**TASK OBJECTIVE:** Below is a set of entries. Reproduce exactly the lines from the one containing "if allHex p" through the end, both included.
== LISTED RECORDS ==
-- ==== Sys2Proof/WellFormed.lean ====
section
/-! DEFINITION. Which instructions the encodings can express. -/

namespace Sys2Proof

/-- `payloadChars`: a payload has 10 characters (R6 `PAYLOAD_CHARS`, R96). -/
def payloadChars : Nat := 10

/-- An instruction is well formed when the spec's operand layout can express it: VERIFY has exactly 10 payload characters
(R96). Every other operand is as wide as its type; the length of a BODY_ANSWER is bounded by `cfg.L - 1`, which is state,
so it is checked where the step is taken (R253). -/
def Instr.wellFormed : Instr → Bool
  | .verify p _ _ => p.length == payloadChars
  | .decode => true
  | .rawEnter _ => true
  | .rawLeave => true
  | .timeAdvance _ => true
  | .byteArrive _ => true
  | .startAnswer _ => true
  | .bodyAnswer _ => true
  | .graceExpired _ _ => true
  | .reset _ => true

end Sys2Proof
end

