-- ==== Sys2Proof/Machine/ChecksumValidator.lean ====
section
/-! DEFINITION. The ChecksumValidator's command VERIFY (spec/41_checksum_validator.md). -/

namespace Sys2Proof.Machine

/-- VERIFY (R161): whether the payload's XOR is the checksum, or the refusal `VERIFY_NONHEX` when one of the 12 bytes is not
a hexadecimal character. -/
def execVerify (p : List Byte) (c0 c1 : Byte) (s : State) : Host.Outcome State Fault Refusal :=
  if allHex p && isHex c0 && isHex c1 then .next (s.respond (.verifyResult (xor5 p == hex2 c0 c1)))
  else .next (s.refuse .verifyNonhex)

end Sys2Proof.Machine
end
===
**WRITTEN REPLY:**
  if allHex p && isHex c0 && isHex c1 then .next (s.respond (.verifyResult (xor5 p == hex2 c0 c1)))
  else .next (s.refuse .verifyNonhex)

end Sys2Proof.Machine
end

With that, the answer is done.